- [REQUIREMENT]: Below are entries. Copy exactly the lines running from the line that holds "(s.serial.mp0 = none → s.prodFills = true" to the line that holds "(s.serial.mp0 = some .host → bitOf s.serial.hcmd 20", with both ends included.

◆ ◆ ◆ ◆ ◆

-- ==== Sys2Proof/Machine/Dispatch.lean ====
section
/-! DEFINITION. One arm per command: each calls the meaning of its command. -/
namespace Sys2Proof.Machine
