/-- R406, R408–R411, R420: MP0 at a command boundary takes the waiting fill first, then its ring, whose words are read with their single-bit
errors corrected, then the host command, with the transactions that R406 and R410 give each; while a production load runs its fills have the
port (log entry 179: the model's choice of one span); a fill's 64 bytes become its line; the host command ends with code 0x01, or, polling
too long, with code 0x02, and raises its source. A command that is no read invalidates the line buffers, those filling too, and a fill is
counted as it starts (log entry 62: the model's choices). -/
def Obligations.FlashSequencer : Prop :=
  ∀ (s : State) (a i : Nat) (bs : List Byte), s.up → s.serial.swPend = none → s.serial.xipWait = [] → s.serial.readEnd = none →
    let u := if s.engRetired engME then s else s.ringFix engME 0x7E00
    let hostOps := s.xspiOps s.serial.hcmd (fld s.serial.hcmd 15 0) s.serial.haddr.toNat (Mem.read s.serial.hbuf 0 s.serial.hlen) s.serial.hlen
    (s.serial.mp0 = none → s.prodFills = true → exec .mp0CommandStart s = .next s) ∧
    (s.serial.mp0 = none → s.prodFills = false → s.serial.lines = [⟨a, [], true⟩] → s.mp0Soft (a / 2 ^ 32) = false →
      let ctl := wn (a / 2 ^ 32 * 2 ^ 19 + 2 ^ 17 + fld s.serial.cfg 20 16 * 2 ^ 24)
      exec .mp0CommandStart s = .next ((s.modSerial fun x => { x with fills := satAdd x.fills 1 }).mp0Issue ctl (.fill a)
        (s.xspiOps ctl (fld s.serial.rdcmd 15 0) (a % 2 ^ 32) [] 64))) ∧
    (s.serial.mp0 = some (.fill a) → s.serial.lines = [⟨a, [], true⟩] → bs.length = 64 →
      exec (.mp0CommandDone bs) s = .next (s.modSerial fun x => { x with mp0 := none, lines := [⟨a, bs, false⟩] })) ∧
    (s.serial.mp0 = none → s.prodFills = false → s.serial.lines = [] → u.mp0Head = some i → u.mp0Bad i = false →
      s.mp0Soft (fld (ringWord (u.eng engME).data 0x7E00 i 0) 19 19) = false →
      exec .mp0CommandStart s = .next (u.mp0RingStart i)) ∧
    (s.serial.mp0 = none → s.prodFills = false → s.serial.lines = [] → u.mp0Head = none → s.serial.hbusy = true →
      s.mp0Soft (fld s.serial.hcmd 19 19) = false →
      exec .mp0CommandStart s = .next (u.mp0Issue s.serial.hcmd .host hostOps)) ∧
    (s.serial.mp0 = some .host → bitOf s.serial.hcmd 18 = false → bs.length = s.serial.hlen →
      exec (.mp0CommandDone bs) s = .next ((s.modSerial fun x =>
        { x with mp0 := none, hbusy := false, hcode := 1, hbuf := Mem.write x.hbuf 0 bs }).occur (srcSerial 5))) ∧
    (s.serial.mp0 = some .host → bitOf s.serial.hcmd 20 = true →
      exec .mp0PollTimeout s = .next (((s.modSerial fun x => { x with pollto := satAdd x.pollto 1 }).occur (srcSerial 6)).mp0Host 2)) ∧
    (∀ (ctl : W) (c : Mp0Cmd) (ops : List XspiOp),
      s.mp0Issue ctl c ops = s.modSerial fun x =>
        { x with mp0 := some c, mp0Bus := ops, lines := if bitOf ctl 18 then [] else x.lines })

/-- R43, R412–R418, R421: at a transfer boundary MP1 takes the one head that may start, a single-bit error in what it reads being corrected and
reported; the end of a transfer writes the received bytes, status 0x01 and CI and raises the source of its select; a transfer that its slave
never readies ends with status 0x02, counted. A refused descriptor ends with status 0x03. That the command brings the times of the windows
and of the selects is the model's choice (log entry 63). -/
def Obligations.SerialTransfers : Prop :=
  ∀ (s : State) (e : Fin 5) (i : Nat) (d : Mp1Desc) (since : List Nat) (rested : BitVec 8) (rx : List Byte) (x : Mp1Xfer), s.up →
    s.thermal.pfStep = 0 → s.serial.swPend = none →
    (∀ (g : Eng) (a n k : Nat), (s.eng g).dataSoft = [k] → a / 4 ≤ k → 4 * k < a + n →
      s.dataFix g a n = (s.modEng g fun en => { en with dataSoft := [] }).occur (srcEng g 1)) ∧
    ((∀ g, (s.eng g).dataSoft = []) → s.serial.mp1 = none → s.mp1Head e = some (i, d) → (∀ f, f ≠ e → s.mp1Head f = none) → s.mp1Bad e d = false →
      s.mp1May since rested e = true →
      exec (.mp1TransferStart since rested) s = .next (s.modSerial fun y =>
        { y with mp1Served := (y.mp1Served.filter (· != e)) ++ [e],
                 mp1 := some { eng := e, idx := i, live := true, sel := d.sel, query := d.query, rxAddr := d.rx, rx := d.rxOn,
                               driven := !s.mp1Bound, bits := d.rxBits (bitOf (s.selCfg d.sel) 9),
                               tx := Mem.read (s.eng (mp1Eng e)).data d.tx ((d.txBits (bitOf (s.selCfg d.sel) 9) + 7) / 8) } })) ∧
    ((s.eng (mp1Eng e)).dataSoft = [] → s.mp1Head e = some (i, d) → s.mp1Bad e d = true → s.mp1Refuse e =
      ((s.mp1Write e i 3).modSerial fun y => { y with refusedN := satAdd y.refusedN 1 }).occur (srcSerial 19)) ∧
    (s.serial.mp1 = some x → x.live = true → x.driven = true → x.rx = true → x.bits = 8 * rx.length → 4 ≤ x.sel.val →
      ∃ t, exec (.mp1TransferEnd rx false) s = .next t ∧
        t = { s with serial := { s.serial with mp1 := none }, engines := t.engines, events := t.events, freeCtr := t.freeCtr } ∧
        (t.eng (mp1Eng x.eng)).data = ringFinish (Mem.write (s.eng (mp1Eng x.eng)).data x.rxAddr rx) 0x7C00 x.idx 1 ∧
        ∀ f, f ≠ mp1Eng x.eng → t.eng f = { s.eng f with ctxs := (t.eng f).ctxs }) ∧
    (s.serial.mp1 = some x → x.live = true → x.driven = true → bitOf (s.selCfg x.sel) 10 = true → 4 ≤ x.sel.val →
      ∃ t, exec .mp1ReadyTimeout s = .next t ∧
        t = { s with serial := { s.serial with mp1 := none, rdyto := satAdd s.serial.rdyto 1 }, engines := t.engines,
                     events := t.events, freeCtr := t.freeCtr } ∧
        (t.eng (mp1Eng x.eng)).data = ringFinish (s.eng (mp1Eng x.eng)).data 0x7C00 x.idx 2 ∧
        ∀ f, f ≠ mp1Eng x.eng → t.eng f = { s.eng f with ctxs := (t.eng f).ctxs })

/-- R265–R274: a ready frame at the head of a stream begins: it is counted, source 0 rises, and Frame Start and two header lines wait for the
transmitter; a produced line waits behind them; a transmitter sends one packet of the stream served least recently and leaves ULPS for it;
with nothing to send it may enter ULPS. -/
def Obligations.StreamsAndTransmitters : Prop :=
  ∀ (s : State) (st : Fin 8) (f : OutFrame) (rest : List OutFrame) (x : Fin 2) (k : Pkt) (r : List Pkt), s.up →
    ((s.stream st).due = f :: rest → s.frameReady st f = true → (s.stream st).cur = none →
      let g := s.headOf st f
      let old := (s.stream st).prevHead.getD (List.replicate 15 0)
      exec (.streamFrameStart st) s = .next ((s.modStream st fun x =>
        { x with due := rest, cur := some g, frames := x.frames + 1, firstPend := false, failover := false,
                 pkts := x.pkts ++ [framePkt st g.pb 0x00 (csiNumber x.frames), longPkt st g.pb 0x12 (headLine g.head),
                   longPkt st g.pb 0x12 (headLine old)] }).occur (srcStream st 0))) ∧
    (∀ l, l = s.imageLine st f f.nextLine → (s.stream st).cur = some f → f.nextLine + 1 < outLines f.pb st f.tile →
      fld (f.pb.streamCtl st) 7 6 ≠ 3 → bitOf (f.pb.streamCtl st) 22 = false → ((lineRows f.pb st f.nextLine).1.all fun r => s.rowFinal f r.1) = true →
      ringBytes (s.stream st).pkts + l.1.length ≤ 0x500000 → l.2.1 = 0 →
      exec (.streamLineSend st) s = .next ((l.2.2.ringPut st l.1).modStream st fun x =>
        { x with cur := some { f with nextLine := f.nextLine + 1, genRead := none },
                 pkts := x.pkts ++ [longPkt st f.pb (imageDt f.pb st) l.1], srec := recAdd x.srec 6 0 })) ∧
    ((s.txs.get x).on = true → (s.txs.get x).line ≠ 2 → s.clocks.gives ⟨1 + x.val, by omega⟩ = true → s.txNext x = some st → (s.stream st).pkts = k :: r → k.dt ≠ 1 →
      (s.stream st).cur = none →
      let u := if (s.txs.get x).line = 1 then s.occur (srcTx x 1) else s
      exec (.txPacket x) s = .next ((u.modTx x fun t =>
        { t with line := 0, sent := some k, burst := k.wire, sentCount := t.sentCount + 1,
                 served := (t.served.filter (· != st)) ++ [st] }).modStream st fun q => { q with pkts := r })) ∧
    ((s.txs.get x).on = true → (s.txs.get x).line = 0 → bitOf (s.params.force.txCtl x) 7 = true → s.txNext x = none →
      exec (.txUlpsEntry x) s = .next ((s.modTx x fun t => { t with line := 1 }).occur (srcTx x 1)))

/-! ### Boot, parameters, ports, the hearth (R85–R104, R114–R198) -/

/-- R91, R92, R240, R316, R391, R450, R488, R511: leaving reset starts boot, which samples BOOTSEL and ROLE and zeroes the store, or waits
while PFAIL_N is low or a rail is out of range; boot that waited starts when PFAIL_N rises, with the pins as they were sampled; once the
store is initialised, for which the SYS PLL is locked, READY is 1 and an image is awaited, from the partner over the link with BOOTSEL 0b10.
R84, R385: the ME restarts from the copy of its sections in the store, checked by its CRC words; the thermal unit uses its default settings,
in force at once. What fails the check leaves the ME stopped by exception, with FAULT and a record (log entry 24: the model's choice). -/
def Obligations.BootAndRestart : Prop :=
  (∀ (s : State) (bootsel : BitVec 2) (role ok : Bool),
      let m := s.modThermal fun t => { t with pfail := true, rails := if ok then 0x1F else t.rails, vio := t.vio || ok }
      let i := s.modBoot fun b => { b with step := if s.boot.bootsel = 3 then 4 else 2, ready := true }
      (s.thermal.resetN = false → s.thermal.shutdown = false → s.thermal.pfStep = 0 → s.thermal.handCause = 0 → s.boot.step = 0 →
        (s.thermal.pfail = true → s.railsUp = true → ∃ t, exec (.resetRelease bootsel role) s = .next t ∧
          t = (s.modThermal fun h => { h with resetN := true }).bootStart bootsel role ∧ t.boot.step = 1 ∧ t.boot.bootsel = bootsel ∧
          t.twin.strap = role ∧ t.thermal.resetN = true ∧ t.store.mem = [] ∧ t.store.poison = []) ∧
        (s.thermal.pfail = false ∨ s.railsUp = false → exec (.resetRelease bootsel role) s =
          .next { s with
                  thermal := { s.thermal with resetN := true }
                  boot := { s.boot with step := 5, bootsel := bootsel }
                  twin := { s.twin with strap := role } })) ∧
      (s.boot.step = 5 → s.thermal.pfStep = 0 → s.thermal.shutdown = false → m.railsUp = true →
        ∃ t, exec (.pfailNRise bootsel role ok) s = .next t ∧ t = m.bootStart s.boot.bootsel s.twin.strap ∧
          t.boot.step = 1 ∧ t.boot.bootsel = s.boot.bootsel ∧ t.twin.strap = s.twin.strap ∧ t.thermal.pfail = true ∧ t.store.mem = []) ∧
      (s.boot.step ≠ 5 ∨ m.railsUp = false → exec (.pfailNRise bootsel role ok) s = .next m) ∧
      (s.boot.step = 1 → s.clocks.sysLk = true →
        exec .storeInitDone s = .next (if s.boot.bootsel = 2 then i.linkRetrain else i)) ∧
      (s.boot.step = 1 → s.clocks.sysLk = false → exec .storeInitDone s = .next s)) ∧
  (∀ s : State, s.up → s.boot.meRestarting = true → s.engRetired engME = false →
      let p := (s.modBoot fun b => { b with meRestarting := false }).storeRead meCopyBase 0x8000
      let d := p.2.storeRead (meCopyBase + 0x8000) 0x8000
      let c := d.2.storeRead (meCopyBase + 0x10000) 8
      c.2.engRetired engME = false →
      ([crc32c p.1, crc32c d.1] = bytesWords c.1 →
        let u := c.2.modEng engME fun en =>
          { en with prog := Mem.write [] 0 p.1, data := Mem.write [] 0 d.1, progBad := [], progSoft := [], dataBad := [], dataSoft := [] }
        ∃ t, exec .meRestartDone s = .next t ∧ t = ((u.thermalApply thermalDefaults 0).engReset engME).modEng engME (fun en => { en with st := 1 }) ∧
          (t.eng engME).st = 1 ∧ (t.eng engME).prog = Mem.write [] 0 p.1 ∧ (t.eng engME).data = Mem.write [] 0 d.1 ∧
          t.thermal.table = thermalDefaults ∧ t.thermal.seq = 0) ∧
      ([crc32c p.1, crc32c d.1] ≠ bytesWords c.1 →
        let u := (c.2.modEng engME fun en => { en with st := 4 }).setFault
        exec .meRestartDone s = .next (u.note 0x101 3 (uEng engME).val [slotUid (uEng engME), 0xFD, u.decisionMer])))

◆ ◆ ◆ ◆ ◆

- [EXERCISE RESULT]:
    (s.serial.mp0 = none → s.prodFills = true → exec .mp0CommandStart s = .next s) ∧
    (s.serial.mp0 = none → s.prodFills = false → s.serial.lines = [⟨a, [], true⟩] → s.mp0Soft (a / 2 ^ 32) = false →
      let ctl := wn (a / 2 ^ 32 * 2 ^ 19 + 2 ^ 17 + fld s.serial.cfg 20 16 * 2 ^ 24)
      exec .mp0CommandStart s = .next ((s.modSerial fun x => { x with fills := satAdd x.fills 1 }).mp0Issue ctl (.fill a)
        (s.xspiOps ctl (fld s.serial.rdcmd 15 0) (a % 2 ^ 32) [] 64))) ∧
    (s.serial.mp0 = some (.fill a) → s.serial.lines = [⟨a, [], true⟩] → bs.length = 64 →
      exec (.mp0CommandDone bs) s = .next (s.modSerial fun x => { x with mp0 := none, lines := [⟨a, bs, false⟩] })) ∧
    (s.serial.mp0 = none → s.prodFills = false → s.serial.lines = [] → u.mp0Head = some i → u.mp0Bad i = false →
      s.mp0Soft (fld (ringWord (u.eng engME).data 0x7E00 i 0) 19 19) = false →
      exec .mp0CommandStart s = .next (u.mp0RingStart i)) ∧
    (s.serial.mp0 = none → s.prodFills = false → s.serial.lines = [] → u.mp0Head = none → s.serial.hbusy = true →
      s.mp0Soft (fld s.serial.hcmd 19 19) = false →
      exec .mp0CommandStart s = .next (u.mp0Issue s.serial.hcmd .host hostOps)) ∧
    (s.serial.mp0 = some .host → bitOf s.serial.hcmd 18 = false → bs.length = s.serial.hlen →
      exec (.mp0CommandDone bs) s = .next ((s.modSerial fun x =>
        { x with mp0 := none, hbusy := false, hcode := 1, hbuf := Mem.write x.hbuf 0 bs }).occur (srcSerial 5))) ∧
    (s.serial.mp0 = some .host → bitOf s.serial.hcmd 20 = true →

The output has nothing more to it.